2 Kasım 2010 Salı

Gerçeğin İzdüşümü


Eylül, ne sıcak ne de soğuk... Ortada kalmış, belki de ne yapacağını bilememiş ya da bilmek istememiş, taraf seçmemiş. Eylül, bir sonbahar simgesi, sonbaharın en gözde belirteci. Eylül, ağacın yapraklarını sarartarak bilinen, gelişini belli eden ay. Ağaçların bir yaprağa sahip çıkamamalarının, yine aynı ağaçların dallarıyla baş başa kalmasının sebebi, dökülen yaprakları son yolculuğuna uğurlayan o ılık rüzgarın azmettiricisi olan ay, Eylül...

Bir Eylül sabahı. Uyanış, güzel bir uykunun son raddesi. Yeni bir günün güzelliğinin habercisiydi belki. Yataktan kalkmak, o huzurun kaybolacağı korkusu yüzünden zordu. Bir süre öylece uzandı yatakta. Kollarını iyice açtı, gerindi, huzurlu olduğunun farkındaydı. Yatakta doğruldu, ayaklarını yavaş yavaş yere değdirdi. Yerde halı vardı, biraz pisti. Halıdaki o ufak kırıntılar ayağına battığında yataktan çıktığına neredeyse pişman olacaktı. Kalkmak zor gelse de, kalktı istemsizce. 
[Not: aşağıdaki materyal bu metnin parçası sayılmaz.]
-- ==== Sys2Proof/Machine/Desc.lean ====
section
/-! DEFINITION. The firing descriptor (R136 to R157): its fields, the layout of each family's operands, and the checks of
R107 that need the descriptor alone.  Checks 4 to 6 take what they need of the module from the caller. -/

namespace Sys2Proof.Machine

/-- An operand slot (R142). -/
structure Slot where
  /-- ADDR -/
  addr : Nat := 0
  /-- AUX_ADDR -/
  aux : Nat := 0
  /-- ROW_STRIDE -/
  stride : Nat := 0
  /-- ATTR -/
  attr : Nat := 0
  /-- BATCH_STRIDE -/
  bstride : Nat := 0
  deriving DecidableEq, Repr

/-- A descriptor (R137). -/
structure Desc where
  /-- CONTROL -/
  control : Nat
  /-- EXPECTED_CYCLES -/
  expected : Nat
  /-- COMPLETION_ADDR -/
  completion : Nat
  /-- ROUND_STREAM -/
  stream : Nat
  /-- FRAME -/
  frame : Nat
  /-- EPILOGUE -/
  epilogue : Nat
  /-- SHAPE_0 to SHAPE_7 -/
  shape : List Nat
  /-- EXTRA -/
  extra : List Byte
  /-- OPERAND_0 to OPERAND_3 -/
  slots : List Slot
  /-- WAIT_0, WAIT_1 -/
  waits : List Nat
  /-- SIGNAL_0, SIGNAL_1 -/
  signals : List Nat
  deriving DecidableEq, Repr

/-- The slot in 32 bytes (R142). -/
def slotOf (bs : List Byte) : Slot :=
  ⟨field bs 0 8, field bs 8 8, field bs 16 4, field bs 20 4, field bs 24 8⟩

/-- The descriptor in 256 bytes (R137). -/
def descOf (bs : List Byte) : Desc :=
  { control := field bs 0 4, expected := field bs 4 4, completion := field bs 8 8, stream := field bs 0x10 4
    frame := field bs 0x14 4, epilogue := field bs 0x18 8
    shape := (List.range 8).map fun i => field bs (0x20 + 4 * i) 4
    extra := slice bs 0x40 32
    slots := (List.range 4).map fun i => slotOf (slice bs (0x60 + 32 * i) 32)
    waits := [field bs 0xE0 8, field bs 0xE8 8]
    signals := [field bs 0xF0 8, field bs 0xF8 8] }

/-- OPCODE. -/
def Desc.op (d : Desc) : Nat := bits d.control 7 0
/-- SUBOP. -/
def Desc.subop (d : Desc) : Nat := bits d.control 15 8
/-- FRAME_MODE is FIXED. -/
def Desc.fixed (d : Desc) : Bool := bit d.control 20
/-- TWO_PHASE. -/
def Desc.twoPhase (d : Desc) : Bool := bit d.control 21
/-- FIXED_F. -/
def Desc.fixedF (d : Desc) : Int := sext 16 d.frame
/-- Output scale exponent z. -/
def Desc.z (d : Desc) : Int := sext 8 (d.frame / 2 ^ 16)
/-- Shape field i. -/
def Desc.sh (d : Desc) (i : Nat) : Nat := d.shape.getD i 0
/-- Slot i. -/
def Desc.slot (d : Desc) (i : Nat) : Slot := d.slots.getD i {}
/-- Epilogue steps before END. -/
def Desc.steps (d : Desc) : List Nat :=
  ((List.range 4).map fun i => bits d.epilogue (8 * i + 7) (8 * i)).takeWhile (· ≠ 0)
/-- PARAM. -/
def Desc.param (d : Desc) : Nat := bits d.epilogue 63 32
/-- FORMAT code of a slot. -/
def Slot.code (o : Slot) : Nat := bits o.attr 3 0
/-- SCALED. -/
def Slot.scaled (o : Slot) : Bool := bit o.attr 4
/-- RANK_MODE. -/
def Slot.rank (o : Slot) : Bool := bit o.attr 5
/-- ORDER. -/
def Slot.order (o : Slot) : Bool := bit o.attr 6
/-- Format of a slot (IDX32 stands where the code names none). -/
def Slot.fmt (o : Slot) : Fmt := (fmtOfCode o.code).getD .idx32
/-- Is the slot used? -/
def Slot.used (o : Slot) : Bool := o.code ≠ 0
/-- A frame or scale table hangs on the slot. -/
def Slot.table (o : Slot) : Bool := o.scaled || o.fmt == .t128

/-- EXTRA field of `n` bytes at offset `o` of the descriptor. -/
def Desc.ex (d : Desc) (o n : Nat) : Nat := field d.extra (o - 0x40) n

/-- A family of opcodes (R147). -/
inductive Family where
  | gemm | conv | attention | elementwise | reduction | gather | scatter | transpose | bank | signal
  deriving DecidableEq, Repr

/-- The family of an opcode (R147). -/
def famOf : Nat → Option Family
  | 0x10 | 0x11 => some .gemm
  | 0x20 => some .conv
  | 0x30 => some .attention
  | 0x40 => some .elementwise
  | 0x41 => some .reduction
  | 0x50 => some .gather
  | 0x51 => some .scatter
  | 0x60 => some .transpose
  | 0x70 => some .bank
  | 0x80 => some .signal
  | _ => none

/-- The family of a descriptor (signal and wait stands where the opcode names none). -/
def Desc.fam (d : Desc) : Family := (famOf d.op).getD .signal

/-- Number of shape fields a family uses (R147). -/
def shapeCount (op : Nat) : Nat :=
  match op with
  | 0x10 => 3 | 0x11 => 4 | 0x20 => 8 | 0x30 => 5 | 0x40 => 2 | 0x41 => 2 | 0x50 => 3 | 0x51 => 3 | 0x60 => 3 | _ => 0

/-- Highest SUBOP of a family (R147, R153). -/
def subopMax (op : Nat) : Nat :=
  match op with
  | 0x40 => 12 | 0x41 => 3 | 0x51 => 1 | _ => 0

/-- Inputs an elementwise function uses (R153). -/
def elementInputs (fn : Nat) : Nat :=
  match fn with
  | 1 | 2 | 3 | 5 | 6 | 11 => 2 | 4 => 3 | _ => 1

/-- Convolution geometry (R149). -/
structure Geo where
  /-- stride h -/
  sh : Nat
  /-- stride w -/
  sw : Nat
  /-- padding top -/
  top : Nat
  /-- padding left -/
  left : Nat
  /-- dilation h -/
  dh : Nat
  /-- dilation w -/
  dw : Nat
  /-- output height -/
  oh : Int
  /-- output width -/
  ow : Int
  deriving DecidableEq, Repr

/-- The geometry of a convolution descriptor (R149); a stride of 0 gives dimension 0. -/
def geoOf (d : Desc) : Geo :=
  let e := fun o => d.ex o 2
  let dim := fun (x p q k dl st : Nat) =>
    if st = 0 then (0 : Int) else Int.fdiv ((x : Int) + p + q - dl * ((k : Int) - 1) - 1) st + 1
  { sh := e 0x40, sw := e 0x42, top := e 0x44, left := e 0x48, dh := e 0x4C, dw := e 0x4E
    oh := dim (d.sh 2) (e 0x44) (e 0x46) (d.sh 6) (e 0x4C) (e 0x40)
    ow := dim (d.sh 3) (e 0x48) (e 0x4A) (d.sh 7) (e 0x4E) (e 0x42) }

/-- Part an operand plays in its family. -/
inductive Part where
  | a | b | c | input | out | red | idx | page
  deriving DecidableEq, Repr

/-- How a family uses a slot (R143, R146, R147): the logical matrix, and the view of its scale and frame tables. -/
structure Use where
  /-- part -/
  part : Part
  /-- rows -/
  rows : Nat
  /-- columns -/
  cols : Nat
  /-- batch members -/
  batch : Nat := 1
  /-- a slot that may be absent -/
  optional : Bool := false
  /-- rows of the table view -/
  trows : Nat
  /-- columns of the table view -/
  tcols : Nat
  /-- members of the table view -/
  tbatch : Nat := 1
  deriving DecidableEq, Repr

/-- A use whose table view is its matrix. -/
def useOf (p : Part) (r c : Nat) (b : Nat := 1) (opt : Bool := false) : Use := ⟨p, r, c, b, opt, r, c, b⟩

/-- The use of slot i (R147, R149, R150). -/
def Desc.use (d : Desc) (i : Nat) : Option Use :=
  let s := d.sh
  let bias := d.steps.contains 2
  match d.fam with
  | .gemm =>
    let b := if d.op = 0x11 then s 3 else 1
    match i with
    | 0 => some (useOf .a (s 0) (s 2) b)
    | 1 => some (useOf .b (s 2) (s 1) b)
    | 2 => some (useOf .c (if bias then 1 else s 0) (s 1) b true)
    | _ => some (useOf .out (s 0) (s 1) b)
  | .conv =>
    let g := geoOf d
    let p := s 1 * g.oh.toNat * g.ow.toNat
    let k := s 6 * s 7 * s 4
    match i with
    | 0 => some ⟨.a, 1, s 1 * s 2 * s 3 * s 0 * s 4, 1, false, p, k, s 0⟩
    | 1 => some ⟨.b, 1, s 0 * s 5 * k, 1, false, k, s 5, s 0⟩
    | 2 => some (if bias then ⟨.c, 1, s 0 * s 5, 1, true, 1, s 5, s 0⟩ else ⟨.c, 1, p * s 0 * s 5, 1, true, p, s 5, s 0⟩)
    | _ => some ⟨.out, 1, p * s 0 * s 5, 1, false, p, s 5, s 0⟩
  | .attention =>
    match i with
    | 0 => some ⟨.a, 1, s 0 * s 3 * s 1 * s 4, 1, false, s 3, s 4, s 0 * s 1⟩
    | 3 => some ⟨.out, 1, s 0 * s 3 * s 1 * s 4, 1, false, s 3, s 4, s 0 * s 1⟩
    | _ => some (useOf .page 1 (s 4))
  | .elementwise => if i = 3 then some (useOf .out (s 0) (s 1))
                    else if i < elementInputs d.subop then some (useOf .input (s 0) (s 1)) else none
  | .reduction => if i = 0 then some (useOf .input (s 0) (s 1)) else if i = 3 then some (useOf .red (s 0) 1) else none
  | .gather =>
    match i with
    | 0 => some (useOf .input (s 1) (s 2)) | 1 => some (useOf .idx 1 (s 0)) | 3 => some (useOf .out (s 0) (s 2)) | _ => none
  | .scatter =>
    match i with
    | 0 => some (useOf .input (s 0) (s 2)) | 1 => some (useOf .idx 1 (s 0)) | 3 => some (useOf .out (s 1) (s 2)) | _ => none
  | .transpose =>
    match i with
    | 0 => some (useOf .input (s 1) (s 2) (s 0)) | 3 => some (useOf .out (s 2) (s 1) (s 0)) | _ => none
  | .bank => none
  | .signal => none

/-- A failing check of R107: its number, its status, the FAULT_SLOT of R158. -/
structure Fail where
  /-- check 1 to 6 -/
  check : Nat
  /-- status -/
  status : Status
  /-- FAULT_SLOT -/
  slot : Nat
  deriving DecidableEq, Repr

/-- The first condition that holds fails the check. -/
def firstFail (chk : Nat) (st : Status) : List (Bool × Nat) → Option Fail
  | [] => none
  | (b, slot) :: t => if b then some ⟨chk, st, slot⟩ else firstFail chk st t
Hava ne sıcak ne de soğuktu. Eylül, olması gerektiği gibi, aslında bir hakem misali yine tarafsızdı o sabah. Gökyüzü aydınlıktı ama gizliden gizliye içinde yaşattığı başka bir renk daha vardı. Sonbahara özgü, göğe bakıldığında yaşıyor olmanın güzelliğini içinize sindiren bir kızıllık vardı aydınlığın içinde. Yağmur hep yeryüzüne yağacak değil ya, gökyüzüne yağmur yağamaz belki ama kiremit tozu yağmıştı.
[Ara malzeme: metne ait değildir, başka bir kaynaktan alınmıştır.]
/-- Codes, packing units and scale lines of a set of view elements (R35, R55, R110, R143, R146).  The logical index L of R53 is
the place in the output as R143, R149 and R150 store it (log entry 37, DESIGN CHOICE). -/
def writesOf (d : Desc) (env : Env) (elem : Nat × Nat × Nat → OutElem) (pts : List (Nat × Nat × Nat)) : TileOut :=
  let o := d.slot 3
  let u := d.use! 3
  let (n, nb) := fmtUnit o.fmt
  let block := fun (p : Nat × Nat × Nat) =>
    (List.range 32).filterMap fun i =>
      if p.2.2 / 32 * 32 + i < u.tcols then some (elem (p.1, p.2.1, p.2.2 / 32 * 32 + i)) else none
  let exponent := fun p => if o.scaled then
      blockExp o.fmt ((block p).filterMap fun e => match e.cell with | .val v => some v | _ => none)
    else 0
  let code := fun (q : Nat × Nat × Nat) =>
    let p := viewAt d q
    let e := elem p
    let l := (q.1 * u.rows + q.2.1) * u.cols + q.2.2
    match e.cell with
    | .raw c => (c, false)
    | .word t => (tallyCode t, t.isNone)
    | .val v => encodeVal o.fmt (roundOf d env l) (unscale (exponent p) v)
  let fastMax := if o.order then u.rows else u.cols
  let units := (pts.map fun p =>
    let q := storedAt d p
    if o.order then (q.1, q.2.2, q.2.1 / n) else (q.1, q.2.1, q.2.2 / n)).eraseDups
  let elems := units.map fun (j, slow, k) =>
    (o.addr + j * o.bstride + slow * strideOf o u + k * nb,
     (List.range n).map fun i =>
       if k * n + i < fastMax then code (if o.order then (j, k * n + i, slow) else (j, slow, k * n + i)) else (0, false))
  let scales := if o.scaled then
      ((pts.map fun p => (p.1, p.2.1, p.2.2 / 32)).eraseDups).map fun (j, r, b) =>
        (o.aux + (j * u.trows + r) * pad64 (cdiv u.tcols 32) + b, natLe 1 (exponent (j, r, 32 * b) + 127).toNat)
    else []
  { writes := elems.map (fun x => (x.1, pack o.fmt (x.2.map (·.1)))) ++ scales
    tally := pts.any fun p => (elem p).tally
    special := (pts.any fun p => (elem p).special) || elems.any fun x => x.2.any (·.2) }

/-- Frame-table entries of the tiles that a set of view elements touches (R38, R44).  OVF is that of the whole tile, whichever
unit writes its words. -/
def framesOf (d : Desc) (elem : Nat × Nat × Nat → OutElem) (pts : List (Nat × Nat × Nat)) : List (Nat × List Byte) :=
  let o := d.slot 3
  let u := d.use! 3
  if o.fmt = .t128 then
    (tilesOf u pts).map fun (j, ta, tb) =>
      let es := (tilePoints u j ta tb).map elem
      (entryAddr o u j ta tb, entryBytes ((es.head?.map (·.frame)).getD 0) (es.any (·.ovf)))
  else []

/-- A moved T128 word brought to a frame: truncated toward zero when the frame is larger, saturating when it is smaller (R46). -/
def reframe (e : OutElem) (f : Int) : OutElem :=
  match e.cell with
  | .word (some t) =>
    let (w, s) := saturate (shiftTz t (e.frame - f))
    { e with cell := .word (some w), frame := f, tally := e.tally || s, ovf := e.ovf || s }
  | .word none => { e with frame := f }
  | _ => e
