-- ==== Sys2Proof/Machine/Regs.lean ====
section
/-! DEFINITION. The register window, transcribed from the register tables of the spec (R31, R93, R160, R187, R208,
R209, R227, R254, R255, R256, R280, R315, R347, R372, R397, R418, R442, R468, R483, R495, R520).
`Reg.<register><Field>` is a field's place: its offset in the 2 MiB window and its msb and lsb.  An indexed register takes
its indices in the order of its name.  `regTable` holds, per register, the first offset, the index ranges and strides, and
the masks of the bits whose access is RW, W1C, WO or RWS (R13); `regReset` holds the non-zero reset values. -/

namespace Sys2Proof.Machine
namespace Reg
Yataktan kalkıp banyoya doğru yürümeye başladı. Uyku esnasında mesai saati biten gözlerin artığı olan çapakları temizlemeden, yüzünü yıkamadan kendine gelemezdi. Evde hiç ses seda yoktu. Tek uyanan kendisi miydi bilmiyordu. Merak etti, banyoya girmeden önce diğer odalara göz gezdirdi. Herkes uyuyordu. Daha önce gördükleri binlerce rüya gibi, o gördükleri rüyayı da unutacaklarını bilseler de her biri ayrı bir alemde rüya görmeye devam ediyordu. Gülümsedi, odanın kapısını sessizce kapattı. Gözleri yarı açık bir şekilde yavaş yavaş banyoya doğru yürüdü. Bir yandan da elleriyle gözlerini ovuşturuyordu. Uyanınca mesai saati başlayan gözler, bu ilk dakikalarda nazlı olurdu hep. Lavaboya geldiğinde eğildi, elini çeşmeye uzattı ve yavaşça açtı. Usulca akan suya, iki elini birleştirip uzattı. Ellerinde biriken suya baktı önce. Parmaklarının arasından su sızsa da avucunda biriken su taşıyordu. Biriken suyu yine yavaşça yüzüne çarptı. Havanın aksine, su soğuktu. İrkildi. Aynı merasimi birkaç defa daha yaptı. Çeşmeyi usulca çevirdi. Akan su azala azala ip gibi ince bir hale büründü önce. Sonra kesik kesik akmaya devam etti. Bir süre sonra da dökülen birkaç damla ile akışı tamamen kesilmişti çeşmenin.Hiç bakmadan kapının arkasına götürdü elini. Bir havlu aldı. Yüzünü havluyla kapatıp öylece durdu. Çeşmeden akan su kanalizasyona karıştığında havlu da ıslaktı. 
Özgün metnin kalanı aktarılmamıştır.